Mixins are executed once when the application boots. They are a way to insert any number of "state checking/initialization" routines into your application, especially those sort of actions that are specific and local to the needs of a particular Hive, Action or Frame. They have a weight that govens their load order.
In Hive, the assumption is you already have an express application, and you are looking to scale and better organize it. So hive wraps itself around an existing application, using the app and server as resources of the apiary.
The apiary is the top level singleton of your site that is instantiated after the Express app has connected.*
Here is a typical bootstrap file with express and hive-mvc working in concert:
var express = require('express')
, http = require('http')
, util = require('util')
, path = require('path');
module.exports = function (port, cb) {
var app, server;
app = express();
app.configure(function () {
app.set('port', port || 3000);
app.set('views', __dirname + '/views');
app.engine('html', require('ejs').renderFile);
app.use(express.favicon());
app.use(express.logger('dev'));
app.use(express.bodyParser());
app.use(express.methodOverride());
app.use(express.cookieParser('do you mock me?'));
app.use(express.session());
app.use(app.router);
app.use(express.static(path.join(__dirname, 'public')));
});
app.configure('development', function () {
app.use(express.errorHandler());
});
server = http.createServer(app);
server.on('close', function () {
console.log('======== closing server');
apiary.emit('close_server');
});
server.listen(app.get('port'), function () {
var apiary = mvc.Apiary({}, path.join(__dirname, 'frames'));
console.log('initializing apiary');
apiary.init(function () {
apiary.serve(app, server);
if (cb) {
cb(null, apiary);
}
});
});
return server;
}
Note that hive-mvc only kicks in AFTER the server has started to listen.

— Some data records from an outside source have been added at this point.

-- ==== Sys2Proof/Decode.lean ====
section
/-! DEFINITION. Reading a command from a word. The table of this block gives no row any bits: its commands are register
accesses, packets and events, not words. -/

namespace Sys2Proof

/-- The command a word spells by the table's bits: no row of the table has bits, so no word spells one. -/
def decodeTableWord (_nbits _w : Nat) : Option Instr := none

end Sys2Proof
end

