/-- The 64 unscaled group sums of one activation row (R80). -/
def rowSums (t : Tile) (g : Nat) (as : List Half) : List Word :=
  (List.range 64).map (fun n => groupSum as (columnWeights t g n))

/-- The scales of a tile's 64 feet in a group. -/
def footScales (t : Tile) (g : Nat) : List Half := (List.range 64).map (fun n => footScale t g n)

/-- The 64 scaled sums q of one row and group (R81): for σ = 1.0 the sum itself. -/
def scaledSums (scales : List Half) (sums : List Word) : List Word :=
  List.zipWith (fun s sc => if sc = 0x3F80#16 then s else Float.mul s (Float.widen sc)) sums scales

/-! ### Checksums (R98 to R100) -/

/-- Whether a BF16 value is finite. -/
def bfFinite (h : Half) : Bool := Float.isFinite (h ++ 0#16)

/-- A finite BF16 value in units of 2^-149. -/
def bfUnits (h : Half) : Int := Float.signed (Float.widen h)

/-- The 64 weights of row k in a group. -/
def rowWeights (t : Tile) (g k : Nat) : List Half := (List.range 64).map (fun n => cellWeight t g k n)

/-- The signed row sum rho and the absolute row sum alpha of row k (R98), formed exactly: the significand of the checking
format rounds nowhere in this model (DESIGN CHOICE, notes/assumptions/33.md). -/
def rowRho (t : Tile) (g k : Nat) : Int := ((rowWeights t g k).map bfUnits).sum
def rowAlpha (t : Tile) (g k : Nat) : Nat := ((rowWeights t g k).map (fun h => (bfUnits h).natAbs)).sum

/-- The checking sums C and A of one activation row in a group (R98); none where an activation or a weight that enters them is
not finite, so that C or A is not (R100). -/
def checkSums (t : Tile) (g : Nat) (as : List Half) : Option (Int × Nat) :=
  if as.all bfFinite && (List.range 128).all (fun k => (rowWeights t g k).all bfFinite) then
    some (((as.zipIdx).map (fun p => bfUnits p.1 * rowRho t g p.2)).sum,
      ((as.zipIdx).map (fun p => (bfUnits p.1).natAbs * rowAlpha t g p.2)).sum)
  else none

/-- One activation row meets the tile in one group (R80, R98). -/
def groupRow (t : Tile) (g : Nat) (as : List Half) : GroupRow := { sums := rowSums t g as, check := checkSums t g as }

/-- The comparison of one row and group: none where it is skipped (R100), else whether |C - S| exceeds 2^-15 A + 2^-118
(R99); C and A are in units of 2^-298, S in units of 2^-149. -/
def compareRow (r : GroupRow) : Option Bool :=
  match r.check with
  | none => none
  | some (cc, aa) =>
    if r.sums.all Float.isFinite then
      some (decide (aa + 2 ^ 195 < 2 ^ 15 * (cc - (r.sums.map Float.signed).sum * 2 ^ 149).natAbs))
    else none

/-- Update one accumulator value by the foot (R81). -/
def footStep (acc : Nat) (first : Bool) (old q : Word) : Word :=
  if acc = 0 && first then q
  else if acc = 2 then Float.add old (Float.neg q)
  else Float.add old q

/-- Update one accumulator row with the sums of its groups in order (R81). -/
def footRow (acc : Nat) (old : List Word) (groups : List (List Word)) : List Word :=
  (groups.zipIdx).foldl (fun o p => List.zipWith (footStep acc (decide (p.2 = 0))) o p.1) old

/-! ### Streams (R77, R78) -/

/-- Element k of logical row l of a stream: lane k of the physical row (l + k) mod Ms (R77). -/
def streamElem (c : Core) (b ms l k : Nat) : Half :=
  let a := (b + (l + k) % ms) * 256 + 2 * k
  spadByte c (a + 1) ++ spadByte c a

/-- The activation row m of a pass that starts at position p (R78). -/
def streamRow (c : Core) (b ms p m : Nat) : List Half :=
  (List.range 128).map (fun k => streamElem c b ms ((p + m) % ms) k)

/-- Never-written lines met by the row reads of a pass (R78, R111), one read for each i from 0 to M + 126; the reads that a
continuation shares with the pass before it, i below 127, are that pass's (R79). -/
def streamUnwritten (c : Core) (b ms p m : Nat) (continues : Bool) : Nat :=
  ((List.range (m + 127)).filter (fun i => !(continues && decide (i < 127)) && !lineWritten c (b + (p + i) % ms))).length

/-- The SPAD lines of the physical rows that a pass reads of one stream (R78). -/
def streamLines (b ms p m : Nat) : List Nat := (List.range (min (m + 127) ms)).map (fun i => b + (p + i) % ms)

Based on an unpleasant experience at a node
knockout (aptly named in my part, as the Nodejitsu system couldn't support nuby-express) I have decided to begin
bootstrapping hive-mvc AFTER the server has started to listen to a port.
The app and server are injected into the apiary in the serve portion of the bootstrapping.
Note that up to the point where you call server.listen, the configuration is 99% arbitrary - you can use whatever
config you like for express.
The only part of the app.configure that is important to hive is the app.engine; right now hive has only been tested
using html files interpreted by ejs. Also, note that hive-mvc internalizes views in each individual action, so while
its fine to have/maintain your views folder for raw Express endpoints, you won't need it for hive.
* While the architecture is designed to allow for multiple apiaries, its never been tested and I couldn't see the
point.
** Hive-model does have quantum-read-write to a file system, and so is good for mocks, but its not built to be
production performant for real world repos.